Automatic detection platform for static magnetic characteristics of steel parts
Technical Field
The invention relates to the field of detection of static magnetic characteristic measuring instruments, in particular to an automatic detection platform for static magnetic characteristics of steel parts.
Background
The ferromagnetic substance is a material with specific performance and wide application. Magnetic property parameters, which are parameters describing the properties of various ferromagnetic substances, are classified into static and dynamic. The static magnetic property refers to the magnetic property of the magnetic material measured by using direct-current magnetic field magnetization, and comprises a basic magnetization curve, a hysteresis loop, remanence, coercive force and the like. The magnetic hysteresis means that when the magnetic state of the ferromagnetic material changes, the magnetization lags behind the magnetic field strength, and the magnetic induction strength and the magnetic field strength of the ferromagnetic material form a magnetic hysteresis loop relation. The energy loss of the ferromagnetic material is caused by the hysteresis phenomenon in the magnetization process, and the hysteresis loss in each unit volume iron core is equal to the area of a hysteresis loop after one cycle. This energy is converted into heat energy, which heats the device and reduces the efficiency, and the hysteresis loss can be analyzed by measuring the area of the hysteresis loop, so the hysteresis loop of the ferromagnetic material is an important parameter.
With the development of science and technology, many feasible schemes are provided for detecting static magnetic characteristics such as a magnetic hysteresis loop, but the schemes are only manually operated by people, and an efficient, rapid and simple detection platform is urgently needed in the presence of a large number of steel pieces to be detected.
Disclosure of Invention
The invention aims to provide an automatic detection platform for static magnetic characteristics of steel parts, aiming at the defects and shortcomings of the prior art.

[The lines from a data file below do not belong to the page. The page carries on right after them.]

-- ==== Sys2Proof/Tests/Slice0.lean ====
section
/-! SUPPORT. The tests of the model and the witnesses of its statements.

Expected values come from 95_test_vectors.md of spec/ (the tables are named with each test). A witness shows
concrete states and operands that meet all hypotheses of one statement together. -/

namespace Sys2Proof.Tests

open Sys2Proof Sys2Proof.Machine

/-! ## Helpers -/

/-- The default parameters with the two OPEN ones at their least values. -/
def tcfg : Config := { Config.standard with capExtra := 0, minQuietUs := 0 }

/-- The block right after reset. -/
def base : State := State.resetWith tcfg

/-- The state after a step that goes on. -/
def after (o : Host.Outcome State Fault Refusal) : Option State :=
  match o with
  | .next t => some t
  | .fault _ => none
  | .refused _ => none

/-- One step on a state that is given one command word. -/
def give (w : Nat) (s : State) : Option State := after (step (s.withFetchWord 16 w))

/-- The payload of S1. -/
def s1 : Payload := #v[0x23, 0xCB, 0x26, 0x01, 0x00, 0x24, 0x05, 0x07, 0x38, 0x00, 0x00, 0x0F, 0x04, 0x90]

/-- The payload of S6: byte 13 corrupted by one. -/
def s6 : Payload := s1.set 13 0x91

/-- The spaces of the frame of S1, byte by byte, from the table of V8. -/
def spacesS1 : List Nat :=
  [500, 500, 1100, 500, 500, 500, 1100, 1100] ++ [1100, 1100, 500, 500, 1100, 500, 1100, 1100] ++
  [500, 500, 1100, 500, 500, 1100, 1100, 500] ++ [500, 500, 500, 500, 500, 500, 500, 1100] ++
  List.replicate 8 500 ++ [500, 500, 1100, 500, 500, 1100, 500, 500] ++
  [500, 500, 500, 500, 500, 1100, 500, 1100] ++ [500, 500, 500, 500, 500, 1100, 1100, 1100] ++
  [500, 500, 1100, 1100, 1100, 500, 500, 500] ++ List.replicate 16 500 ++
  [500, 500, 500, 500, 1100, 1100, 1100, 1100] ++ [500, 500, 500, 500, 500, 1100, 500, 500] ++
  [1100, 500, 500, 1100, 500, 500, 500, 500]

/-- Capture C_S1 of V8. -/
def capS1 : List Nat := [0, 3800, 1400] ++ spacesS1.flatMap (fun g => [600, g]) ++ [600]

/-- A block after reset with a record in the capture space. -/
def withCap (record : List Nat) : State := base.withCapture record true

/-- The edges of the default windows: marks at their lower bound, spaces at their upper bound, V9. -/
def capEdge (b : Payload) : List Nat :=
  [99999, 2850, 1750] ++ (payloadBits b).flatMap (fun bit => [450, if bit then 1375 else 625]) ++ [0]

/-- Whether a bit cell reads as a bit, as a test the kernel can run. -/
def cellReadsB (m : Matchers) (cap : List Nat) (k : Nat) (bit : Bool) : Bool :=
  match cap[3 + 2 * k]?, cap[4 + 2 * k]? with
  | some d, some g => m.mark d 600 && (m.space g 1100 == bit) && (m.space g 500 == !bit)
  | _, _ => false

theorem cellReads_of_test {m : Matchers} {cap : List Nat} {k : Nat} {bit : Bool}
    (h : cellReadsB m cap k bit = true) : cellReads m cap k bit := by
  simp only [cellReadsB] at h
  split at h
  · next d g hd hg =>
    simp only [Bool.and_eq_true, beq_iff_eq] at h
    exact ⟨d, g, hd, hg, h.1.1, h.1.2, h.2⟩
  · cases h

theorem headerReads_of_test {m : Matchers} {cap : List Nat} (h : headerMatches m cap = true) :
    headerReads m cap := (headerMatches_iff m cap).1 h

/-- What the cells of a record must be for it to read as a payload. -/
def readsAs (cap : List Nat) (a : Payload) : Prop :=
  ∀ k : Fin 112, cellReads (matchersOf tcfg) cap k.val (a[k.val / 8].getLsbD (7 - k.val % 8))

theorem capS1_reads : readsAs capS1 s1 := by
  have h : ∀ k : Fin 112, cellReadsB (matchersOf tcfg) capS1 k.val (s1[k.val / 8].getLsbD (7 - k.val % 8)) = true := by
    decide +kernel
  exact fun k => cellReads_of_test (h k)

theorem capEdge_reads : readsAs (capEdge s1) s1 := by
  have h : ∀ k : Fin 112,
      cellReadsB (matchersOf tcfg) (capEdge s1) k.val (s1[k.val / 8].getLsbD (7 - k.val % 8)) = true := by
    decide +kernel
  exact fun k => cellReads_of_test (h k)

theorem capS6_reads : readsAs (capS1.set 226 1100) s6 := by
  have h : ∀ k : Fin 112,
      cellReadsB (matchersOf tcfg) (capS1.set 226 1100) k.val (s6[k.val / 8].getLsbD (7 - k.val % 8)) = true := by
    decide +kernel
  exact fun k => cellReads_of_test (h k)

theorem capS1_decodes : decodeFrame (matchersOf tcfg) capS1 = .ok s1 := by
  rw [decodeFrame_bits _ _ s1 (by decide +kernel) (headerReads_of_test (by decide +kernel)) capS1_reads]
  rfl

/-- A successful DEC from the block after reset (S5). -/
theorem exec_dec_s1 : exec .dec (withCap capS1) = .next (afterDec s1 (withCap capS1)) :=
  execDec_ok (withCap capS1) s1 rfl rfl capS1_decodes

/-- A successful SET from the block after reset (S1). -/
theorem exec_set_s1 : exec (.set 0 1) base = .next (afterSet .powerState ⟨1, by decide⟩ base) := rfl

/-! ## WellFormed: the check refuses an illegal term that carries an assigned word -/

theorem test_wf_refuses_lstp_word : (Instr.illegal 0x1000).wf = false := by decide
theorem test_wf_refuses_lstl_word : (Instr.illegal 0x2300).wf = false := by decide
theorem test_wf_refuses_get_word : (Instr.illegal 0x3400).wf = false := by decide
theorem test_wf_refuses_set_word : (Instr.illegal 0x4FFF).wf = false := by decide
theorem test_wf_refuses_dump_word : (Instr.illegal 0x5000).wf = false := by decide
theorem test_wf_refuses_dec_word : (Instr.illegal 0x6000).wf = false := by decide
theorem test_wf_accepts_reserved_word : (Instr.illegal 0x7000).wf = true := by decide

/-! ## Decode: one word per row, bit by bit from R49 -/

theorem test_decode_lstp : decode 0b0001_0000_0000_0000 = .lstp := by decide
theorem test_decode_lstl : decode 0b0010_0101_0000_0000 = .lstl 5 := by decide
theorem test_decode_get : decode 0b0011_1001_0000_0000 = .get 9 := by decide
theorem test_decode_set : decode 0b0100_0010_0000_1111 = .set 2 15 := by decide
theorem test_decode_dump : decode 0b0101_0000_0000_0000 = .dump := by decide
theorem test_decode_dec : decode 0b0110_0000_0000_0000 = .dec := by decide
theorem test_decode_illegal : decode 0b0110_0001_0000_0000 = .illegal 0x6100 := by decide
theorem test_decodeTableWord_drops_high_bits : decodeTableWord 16 0x71000 = some .lstp := by decide
theorem test_encode_set : encode (.set 1 6) = 0x4106 := by decide

/-! ## Instructions: vectors of L1, V2, V4, V5, V6, V9 -/

theorem test_lstp : (give 0x1000 base).map (fun t => (t.status, t.resp, t.cmdIdx)) =
    some (0x00, [0, 1, 2, 3, 4, 5], 1) := by decide
theorem test_lstl_temperature : (give 0x2200 base).map (fun t => (t.status, t.resp)) =
    some (0x00, [0, 1, 2, 3, 4, 5, 6, 7, 8, 9, 10, 11, 12, 13, 14, 15]) := by decide
theorem test_lstl_unknown : (give 0x2F00 base).map (fun t => (t.status, t.resp)) = some (0x01, []) := by decide
theorem test_get_operationMode : (give 0x3100 base).map (fun t => (t.status, t.resp)) = some (0x00, [5]) := by
  decide
/-- V4: bits outside the mask are ignored. -/
theorem test_get_outside_mask : (give 0x3500 { base with p := base.p.set 11 0xF5 }).map (fun t => t.resp) =
    some [5] := by decide
theorem test_set_s1 : (give 0x4001 base).map (fun t => (t.p, t.status, t.resp)) = some (s1, 0x00, []) := by decide
/-- S4: TURBO then UP; each keeps the other's bits. -/
theorem test_set_s4 : ((give 0x4304 base).bind (give 0x4401)).map (fun t => t.p) =
    some #v[0x23, 0xCB, 0x26, 0x01, 0x00, 0x20, 0x05, 0x07, 0x0F, 0x00, 0x00, 0x0F, 0x19, 0x78] := by decide
theorem test_dump : (give 0x5000 base).map (fun t => t.resp) =
    some [0x23, 0xCB, 0x26, 0x01, 0x00, 0x20, 0x05, 0x07, 0x38, 0x00, 0x00, 0x0F, 0x00, 0x88] := by decide
/-- S5, through the step: the record C_S1 decodes to the payload of S1 with tag 0x04 known. -/
theorem test_dec_s5 : (give 0x6000 (withCap capS1)).map (fun t => (t.status, t.resp, t.rxTag)) =
    some (0x00, [0x23, 0xCB, 0x26, 0x01, 0x00, 0x24, 0x05, 0x07, 0x38, 0x00, 0x00, 0x0F, 0x04, 0x90, 0x01],
      some 0x04) := by decide +kernel
/-- S6: only CAP[226] differs, and the checksum fails. -/
theorem test_dec_s6 : (give 0x6000 (withCap (capS1.set 226 1100))).map (fun t => (t.status, t.resp, t.rxp)) =
    some (0x06, [], none) := by decide +kernel
theorem test_illegal : (give 0x9FFF base).map (fun t => (t.status, t.resp, t.p)) = some (0x07, [], base.p) := by
  decide
/-- V8: the frame of S1 is the carrier and then the durations of C_S1 from entry 1 on. -/
theorem test_send_s1 : segments (send s1) = capS1.tail := by decide +kernel
/-- V3: the text of DUMP after reset. -/
theorem test_dumpText : dumpText base.p.toList = "23 CB 26 01 00 20 05 07 38 00 00 0F 00 88" := by decide +kernel
/-- R57: the call `decode(raw)` first leaves the record in the capture space, then issues DEC. -/
theorem test_api_decode : apiInputs (.decode [1, 2]) = [.capture [1, 2] true, .command 0x6000] := by decide
/-- V3: a property name in the wrong case gives PROP 0xF. -/
theorem test_api_set : apiInputs (.set "powerState" "ON") = [.command 0x4001] ∧
    propOfName "Temperature" = 0xF := by decide

/-! ## Witnesses -/

/-- Two operand shapes of well-formed instructions, at the ends of their ranges. -/
theorem witness_DecodeOfEncodeIsIdentity :
    (Instr.set 15 255).wf = true ∧ (Instr.illegal 0x0000).wf = true ∧ (Instr.illegal 0xFFFF).wf = true := by decide

/-- A word of one row, and a word of none. -/
theorem witness_DecodeFollowsPatternTable :
    (lstpRow ∈ patterns ∧ (0x1000 : Word) &&& lstpRow.mask = lstpRow.value) ∧
    (∀ r ∈ patterns, (0x1001 : Word) &&& r.mask ≠ r.value) := by decide

theorem witness_LstlListsLabelCodes :
    ([2, 6, 16, 5, 6, 6] : List Nat)[(0 : Nibble).toNat]? = some 2 ∧
    ([2, 6, 16, 5, 6, 6] : List Nat)[(5 : Nibble).toNat]? = some 6 ∧
    5 < (6 : Nibble).toNat ∧ 5 < (15 : Nibble).toNat := by decide

/-- The first label and the last, one of them with other bits set in the byte. -/
theorem witness_GetReadsCurrentLabel :
    (base.p[Property.byteIndex .fanSpeed] &&& Property.mask .fanSpeed = Property.value .fanSpeed ⟨0, by decide⟩) ∧
    ((s1.set 11 0xF5)[Property.byteIndex .horizontalPosition] &&& Property.mask .horizontalPosition =
      Property.value .horizontalPosition ⟨5, by decide⟩) := by decide

theorem witness_GetAnswersEmptyLabel :
    ((0 : Nibble) = Property.code .powerState ∧
      ∀ c : Fin (Property.count .powerState), (s1.set 5 0x00)[Property.byteIndex .powerState] &&&
        Property.mask .powerState ≠ Property.value .powerState c) ∧
    5 < (6 : Nibble).toNat := by decide

/-- The least and the greatest value each mask can hold. -/
theorem witness_LookupInvertsValues :
    (∀ m : Byte, m ∈ ([0x24, 0x0F, 0x07, 0x38] : List Byte) → (0 : Byte) &&& m = 0 ∧ m &&& m = m) := by decide

theorem witness_ApplyWritesOnlyItsField :
    (7 : Fin 14) ≠ Property.byteIndex .fanSpeed ∧
    s1[Property.byteIndex .fanSpeed] &&& Property.mask .fanSpeed = Property.value .fanSpeed ⟨0, by decide⟩ ∧
    s1[8] = 0x38 ∧ (0 : Fin 14) ≠ 12 ∧ (11 : Fin 14) ≠ 13 ∧
    ∃ t, exec (.set (Property.code .powerState) (BitVec.ofNat 8 (⟨1, by decide⟩ : Fin 2).val)) base = .next t :=
  ⟨by decide, by decide, by decide, by decide, by decide, _, rfl⟩

/-- Two properties on one byte, with the SET and the two GETs of S4. -/
theorem witness_SetLeavesOtherFields :
    Property.fanSpeed ≠ Property.verticalPosition ∧
    ∃ t a b, exec (.set (Property.code .fanSpeed) 4) base = .next t ∧
      exec (.get (Property.code .verticalPosition)) base = .next a ∧
      exec (.get (Property.code .verticalPosition)) t = .next b := ⟨nofun, _, _, _, rfl, rfl, rfl⟩

/-- The state after S1 meets the invariant: one frame, of the payload it leaves. -/
theorem inv_after_s1 : Inv (afterSet .powerState ⟨1, by decide⟩ base) := by
  have hp : (afterSet .powerState ⟨1, by decide⟩ base).p = s1 := by decide
  have hl : (afterSet .powerState ⟨1, by decide⟩ base).txLog = send s1 := by
    show [] ++ send _ = send s1
    rw [← hp]; rfl
  refine ⟨?_, ?_, ?_, ?_, ⟨[s1], ?_, ?_, by simp, ?_⟩, by decide, .inl ⟨rfl, rfl, rfl, rfl⟩, by decide⟩
  · rw [hp]; unfold prefixHolds; decide
  · rw [hp]; intro q; cases q <;> decide
  · rw [hp]; unfold unownedClear; decide
  · rw [hp]; unfold sealed; decide
  · rw [hl]; simp
  · intro b hb
    rw [List.mem_singleton.1 hb]
    exact ⟨by unfold sealed; decide, .powerState, by decide⟩
  · intro b hb; rw [hp]; simpa using hb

In order to achieve the purpose, the invention adopts the technical scheme that:
an automatic static magnetic characteristic detection platform for steel parts comprises a platform main body, a detection table, a vertical rectangular cylinder-shaped moving frame, a rail device and a static magnetic characteristic measuring instrument, wherein the vertical rectangular cylinder-shaped moving frame is opposite to the detection table;
the platform main body is cuboid, a groove is formed in the upper surface of the platform main body along the length direction, a hydraulic cylinder group is arranged in the center of the bottom of the groove, and the end part of a piston rod of each hydraulic cylinder of the hydraulic cylinder group is connected with a detection table through a flexible connector; a plurality of rollers are uniformly arranged between the side walls of the groove, the rollers are arranged on two sides of the hydraulic cylinder group, and a conveyor belt is arranged on the outer surface of each roller;
a height detection device is arranged on one side of the upper end face of the platform main body, a photoelectric switch adjacent to the detection table is further arranged on the upper end face of the platform main body, and the photoelectric switch triggers the hydraulic cylinder set to act;
the track device is positioned on one side of the platform main body, the moving frame is arranged on the track device in a sliding mode, the moving frame is parallel to the long edge of the platform main body along the sliding direction of the track device, a first servo motor is arranged at the upper end of the moving frame, a ball screw is arranged inside the moving frame, an output shaft of the first servo motor is fixedly connected with one end of the ball screw through a coupling, a nut disc is matched with the ball screw in a threaded mode, a lifting plate is arranged on the front side of the moving frame, a clamping jaw is arranged on one side of the lifting plate, a through track groove is formed in one side face of the moving frame, and the clamping jaw penetrates through the track groove and is; the static magnetic characteristic measuring device is fixedly clamped at the front end of the clamping frame and connected with the static magnetic characteristic measuring instrument through a lead.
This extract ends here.